---------- Extracted material
/-- The lines of a panel that hold data, each with what local memory holds, or for a panel that is not LOCAL what its lender
answered (`far`, by LMS line number). -/
def panelLines (s : State) (p : Nat) (far : List (Nat × LineData)) : List (Nat × Option (Option LineData)) :=
  (List.range 1024).filterMap fun n =>
    let a := p * 65536 + 64 * n
    if lineBlank s a then none
    else some (n, if (dasOf s a).isSome then readNow s a
      else ((far.find? fun x => x.1 = a / 64).map fun x => some x.2))

/-- Lines that follow one another, 64 at most in one run. -/
def runsOf : List (Nat × Option (Option LineData)) → List (Nat × List (Option LineData))
  | [] => []
  | (n, x) :: rest =>
    match runsOf rest with
    | (m, xs) :: more => if n + 1 = m ∧ xs.length < 64 then (n, x.join :: xs) :: more else (n, [x.join]) :: (m, xs) :: more
    | [] => [(n, [x.join])]

/-- A run as a LINES segment, or LINES_MARKED where a line of it cannot go as data (R305). -/
def segRun (p : Nat) (e : BitVec 32) (r : Nat × List (Option LineData)) (why : Why) : OutSeg :=
  segLines (if r.2.all Option.isSome then 1 else 6) (p * 65536 + 64 * r.1) r.2 e why

/-- MIRROR_POISON_SENT for each uncorrectable line (R306). -/
def poisonSent (s : State) (p : Nat) (ls : List (Nat × Option (Option LineData))) : State :=
  forEach (ls.filter fun x => x.2.isNone) s fun s x =>
    let a := p * 65536 + 64 * x.1
    evo s 787 (detail64 a) { EvtOrigin.none with kind := .lms, addr := BitVec.ofNat 64 a }

/-- The segments that make the twin's copy of a panel what the local copy holds: the lines of a written panel, a TRIM and
the valid lines of a filling one, a TRIM of a blank one. -/
def panelSegs (s : State) (p : Nat) (e : BitVec 32) (far : List (Nat × LineData)) (why : Why) : List OutSeg × State :=
  let ls := panelLines s p far
  let segs := (runsOf ls).map fun r => segRun p e r why
  let trim := segBare .write 4 (p * 65536) 0 e why
  ((if (fillOf s p).isSome || panelBlank s p then trim :: segs else segs), poisonSent s p ls)

/-- A panel's lines can be read for the twin: a panel operation, which waits for the earlier accesses of the panel (R97), and
whose reads admission takes. -/
def panelMay (s : State) (p : Nat) : Bool :=
  !panelBusy s p s.adm.nextRid && (List.range 1024).all fun n =>
    lineBlank s (p * 65536 + 64 * n) || engineMay s 18 (p * 65536 + 64 * n)

/-- The reads of a panel's lines by Casting, counted as admitted. -/
def panelReads (s : State) (p : Nat) : State :=
  forEach ((List.range 1024).map fun n => p * 65536 + 64 * n) s fun s a => if lineBlank s a then s else engineRead s 18 a

/-! The attach push (R311). -/

/-- The first panel at or after `p`, below `top`, whose bit is set. -/
def bitScan (m : FMap Bool) (top : Nat) : Nat → Nat → Option Nat
  | 0, _ => none
  | fuel + 1, p => if top ≤ p then none else if fmGet m p then some p else bitScan m top fuel (p + 1)

/-- The next panel whose Stale Map bit is set. -/
def nextStale (s : State) (p : Nat) : Option Nat :=
  if s.map.stale.fill then bitScan s.map.stale (mapPanels s) (s.map.stale.ex.length + 1) p
  else ((s.map.stale.ex.find? fun e => decide (p ≤ e.1) && e.2).map Prod.fst)

/-- The segments of a panel's push are buffered, the last marked as such; a panel without lines is pushed at once (R310). -/
def pushSend (p : Nat) (x : List OutSeg × State) : State :=
  let s := forEach x.1.dropLast (cntAdd x.2 rCurPushLineCnt (x.1.map fun g => g.lines.length).sum) fun s g => outPush s (mirConn p) g
  match x.1.getLast? with
  | some g => modCure (outPush s (mirConn p) { g with why := .push p true }) fun x => { x with pushPos := p, pushWait := some p }
  | none => modCure (staleClear s p) fun x => { x with pushPos := p, pushWait := none }

/-- One more panel sent again, after those of `acc`. -/
def resendStep (far : List (Nat × LineData)) (acc : List OutSeg × State) (x : Nat × Word32) : List OutSeg × State :=
  let g := panelSegs (panelReads acc.2 x.1) x.1 x.2 far .resend
  (acc.1 ++ g.1, g.2)

/-- The panels of a connection sent again: their segments, and the state after their reads. -/
def resendSegs (s : State) (ps : List (Nat × Word32)) (far : List (Nat × LineData)) : List OutSeg × State :=
  ps.foldl (resendStep far) ([], s)

/-- ATTACH_PUSH: the next stale panel is sent, unless one waits for its acknowledgements, a connection is not OPEN, the panel is
being moved or has accesses under way, or admission takes no read of Casting. -/
def attachPush (s : State) (far : List (Nat × LineData)) : State :=
  if s.cure.mstate = .attaching ∧ s.cure.staleSide ∧ s.cure.pushWait.isNone ∧ allOutOpen s then
    match nextStale s s.cure.pushPos with
    | some p =>
      if panelMoving s p || !panelMay s p then s
      else
        pushSend p (panelSegs (panelReads s p) p (s.cure.attachE - 1) far (.push p false))
    | none => modCure s fun x => { x with pushPos := 0 }
  else s

def execAttachPush (far : List (Nat × LineData)) (s : State) : Host.Outcome State Fault Refusal := ok (attachPush s far)

/-- The last segment of a pushed panel has been acknowledged. -/
def pushAck (s : State) (p : Nat) : State :=
  if s.cure.pushWait = some p then
    modCure (staleClear s p) fun x => { x with pushWait := none, pushPos := p + 1 }
  else s

/-- MIRROR_ATTACHED: the push is complete. -/
def mirrorAttached (s : State) : State :=
  let done := if s.cure.staleSide then s.cure.pushWait.isNone && (nextStale s 0).isNone
    else decide (s.cure.attachAck = BitVec.allOnes 8)
  if s.cure.mstate = .attaching ∧ done then
    let s : State := { s with conns := (s.conns.map fun e => (e.1, { e.2 with degr := false })).filter fun e => e.2 ≠ Conn.none }
    curePump (ev (modCure s fun x => { x with mstate := .mirrored, staleSide := false }) 772)
  else s

def execMirrorAttached (s : State) : Host.Outcome State Fault Refusal := ok (mirrorAttached s)

/-! Re-sending after an Error (R529). -/

/-- An outbound mirror connection enters ERROR (R310, R311, R529): STALLED from MIRRORED, its MARK and push are lost, and its
pending panels are to be sent again. -/
def mirrorLost (s : State) (k : Fin 8) : State :=
  let s := if s.cure.mstate = .mirrored then enterStalled s (8 + k.val) else s
  modCure s fun x => { x with
    markOut := x.markOut.set k none
    markSent := x.markSent.set k x.marks[k]
    stallAck := 0
    pushWait := none
    resend := if x.mstate = .degraded ∨ x.mstate = .detached then x.resend else x.resend ||| ((1 : BitVec 8) <<< k.val) }

/-- MIRROR_RESEND: the Pending Table panels of a connection that is OPEN again, before its buffered segments. -/
def mirrorResend (s : State) (k : Fin 8) (far : List (Nat × LineData)) : State :=
  let ps := (s.cure.pend.filter fun x => x.1 % 8 = k.val).map Prod.fst
  if s.cure.resend.getLsbD k.val ∧ outOpen s k.val ∧ mirrorOn s ∧ ps.all (panelMay s) then
    let x := resendSegs s (s.cure.pend.filter fun x => x.1 % 8 = k.val) far
    let c := 8 + k.val
    let segs := x.1
    markPump (modCure x.2 fun x => { x with
      out := smSet [] x.out c (segs ++ smGet [] x.out c)
      resend := x.resend &&& ~~~ ((1 : BitVec 8) <<< k.val) })
  else s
--------------------
# Task statement:
Nothing but the lines from the first line of the data through the line with "[] => [(n, [x.join])]" should be returned, exactly as they appear, both ends included.

# Solution for this exercise:
/-- The lines of a panel that hold data, each with what local memory holds, or for a panel that is not LOCAL what its lender
answered (`far`, by LMS line number). -/
def panelLines (s : State) (p : Nat) (far : List (Nat × LineData)) : List (Nat × Option (Option LineData)) :=
  (List.range 1024).filterMap fun n =>
    let a := p * 65536 + 64 * n
    if lineBlank s a then none
    else some (n, if (dasOf s a).isSome then readNow s a
      else ((far.find? fun x => x.1 = a / 64).map fun x => some x.2))

/-- Lines that follow one another, 64 at most in one run. -/
def runsOf : List (Nat × Option (Option LineData)) → List (Nat × List (Option LineData))
  | [] => []
  | (n, x) :: rest =>
    match runsOf rest with
    | (m, xs) :: more => if n + 1 = m ∧ xs.length < 64 then (n, x.join :: xs) :: more else (n, [x.join]) :: (m, xs) :: more
    | [] => [(n, [x.join])]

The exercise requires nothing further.